Here, preferably, such a screening method comprises:
a. Measuring the amount of SCYL2 gene, SCYL2 gene transcript or SCYL2 protein in a cell in the presence of a test compound; and b. comparing the amount of SCYL2 gene, SCYL2 gene transcript or SCYL2 protein measured in a with the amount of SCYL2 gene, SCYL2 gene transcript or SCYL2 protein in cells in the absence of the test compound.

  The cells used for such screening are not limited, but cell lines can be used. Preferably, a T cell-derived cell line is used. Such cells include, for example, HD-Mar2 cells, HPB-ALL cells, Jurkat cells, MOLT-4F cells, SKW-3 cells, TALL-1 cells, TCL-Kan cells, ILT-Mat cells, TL-Mor Cells, and MOLT-17 cells. In particular, it is desirable to use an ATL cell line.

  Alternatively, blood-derived cells obtained from subjects can be used for the screening method.

  Test compounds for screening methods include, but are not limited to, for example, low molecular weight compounds, high molecular weight compounds, biopolymers (proteins, nucleic acids, polysaccharides, etc.), and various compound live containing such compounds. Rally can be used.

  Compare the expression level of the gene when the test compound is brought into contact with the cell with the expression level of the SCYL2 gene in the absence of the candidate test compound. Therefore, it can be determined to be effective as a preventive agent, progression inhibitor or therapeutic agent for adult T-cell leukemia. Such a difference in expression level is based on the absence of the test compound as a standard, and it is indicated by a decrease of 10% or more, preferably 25% or more, more preferably 50% or more, and even more preferably 75% or more. be able to.

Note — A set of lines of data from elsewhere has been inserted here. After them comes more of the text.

/-! ### commandEngine -/

@[simp] theorem commandEngine_page (r : VecRec) (e : Engine) : (commandEngine r e).page = e.page := rfl
@[simp] theorem commandEngine_hIn (r : VecRec) (e : Engine) : (commandEngine r e).hIn = e.hIn := rfl
@[simp] theorem commandEngine_mIn (r : VecRec) (e : Engine) : (commandEngine r e).mIn = e.mIn := rfl
@[simp] theorem commandEngine_t0In (r : VecRec) (e : Engine) : (commandEngine r e).t0In = e.t0In := rfl
@[simp] theorem commandEngine_t1In (r : VecRec) (e : Engine) : (commandEngine r e).t1In = e.t1In := rfl
@[simp] theorem commandEngine_bIn (r : VecRec) (e : Engine) : (commandEngine r e).bIn = e.bIn := rfl
@[simp] theorem commandEngine_dIn (r : VecRec) (e : Engine) : (commandEngine r e).dIn = e.dIn := rfl
@[simp] theorem commandEngine_v (r : VecRec) (e : Engine) : (commandEngine r e).v = initV r := rfl
@[simp] theorem commandEngine_ms (r : VecRec) (e : Engine) : (commandEngine r e).ms = r.m := rfl
@[simp] theorem commandEngine_hl (r : VecRec) (e : Engine) : (commandEngine r e).hl = r.h := rfl
@[simp] theorem commandEngine_latched (r : VecRec) (e : Engine) : (commandEngine r e).latched = true := rfl
@[simp] theorem commandEngine_out (r : VecRec) (e : Engine) : (commandEngine r e).out = e.out := rfl
@[simp] theorem commandEngine_status (r : VecRec) (e : Engine) : (commandEngine r e).status = ⟨true, false⟩ := rfl
@[simp] theorem commandEngine_seq (r : VecRec) (e : Engine) : (commandEngine r e).seq = .at 1 := rfl
@[simp] theorem commandEngine_tablesReady (r : VecRec) (e : Engine) : (commandEngine r e).tablesReady = e.tablesReady := rfl
@[simp] theorem commandEngine_owner (r : VecRec) (e : Engine) : (commandEngine r e).owner = e.owner := rfl
@[simp] theorem commandEngine_past (r : VecRec) (e : Engine) : (commandEngine r e).past = e.past := rfl

/-! ### putRequest -/

@[simp] theorem putRequest_page (r : VecRec) (e : Engine) : (putRequest r e).page = e.page := rfl
@[simp] theorem putRequest_hIn (r : VecRec) (e : Engine) : (putRequest r e).hIn = r.h.map fun w => ⟨w, true⟩ := rfl
@[simp] theorem putRequest_mIn (r : VecRec) (e : Engine) : (putRequest r e).mIn = r.m.map fun w => ⟨w, true⟩ := rfl
@[simp] theorem putRequest_t0In (r : VecRec) (e : Engine) : (putRequest r e).t0In = ⟨r.t0, true⟩ := rfl
@[simp] theorem putRequest_t1In (r : VecRec) (e : Engine) : (putRequest r e).t1In = ⟨r.t1, true⟩ := rfl
@[simp] theorem putRequest_bIn (r : VecRec) (e : Engine) : (putRequest r e).bIn = ⟨r.b, true⟩ := rfl
@[simp] theorem putRequest_dIn (r : VecRec) (e : Engine) : (putRequest r e).dIn = ⟨r.d, true⟩ := rfl
@[simp] theorem putRequest_v (r : VecRec) (e : Engine) : (putRequest r e).v = e.v := rfl
@[simp] theorem putRequest_ms (r : VecRec) (e : Engine) : (putRequest r e).ms = e.ms := rfl
@[simp] theorem putRequest_hl (r : VecRec) (e : Engine) : (putRequest r e).hl = e.hl := rfl
@[simp] theorem putRequest_latched (r : VecRec) (e : Engine) : (putRequest r e).latched = e.latched := rfl
@[simp] theorem putRequest_out (r : VecRec) (e : Engine) : (putRequest r e).out = e.out := rfl
@[simp] theorem putRequest_status (r : VecRec) (e : Engine) : (putRequest r e).status = e.status := rfl
@[simp] theorem putRequest_seq (r : VecRec) (e : Engine) : (putRequest r e).seq = e.seq := rfl
@[simp] theorem putRequest_tablesReady (r : VecRec) (e : Engine) : (putRequest r e).tablesReady = e.tablesReady := rfl
@[simp] theorem putRequest_owner (r : VecRec) (e : Engine) : (putRequest r e).owner = e.owner := rfl
@[simp] theorem putRequest_past (r : VecRec) (e : Engine) : (putRequest r e).past = e.past := rfl

end Sys2Proof.Machine
end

As a screening method for a preventive agent, progression inhibitor or therapeutic agent for adult T-cell leukemia of the present invention, a method comprising the following steps is also provided.
a. Contacting the test compound with the SCYL2 protein,
b. Detecting the binding activity of the protein and the compound, and c. Selecting a compound that binds to the protein.

  The compound that binds to the SCYL2 protein selected by the above method can inhibit the activity of the protein and can be effective in the treatment and prevention of adult T-cell leukemia.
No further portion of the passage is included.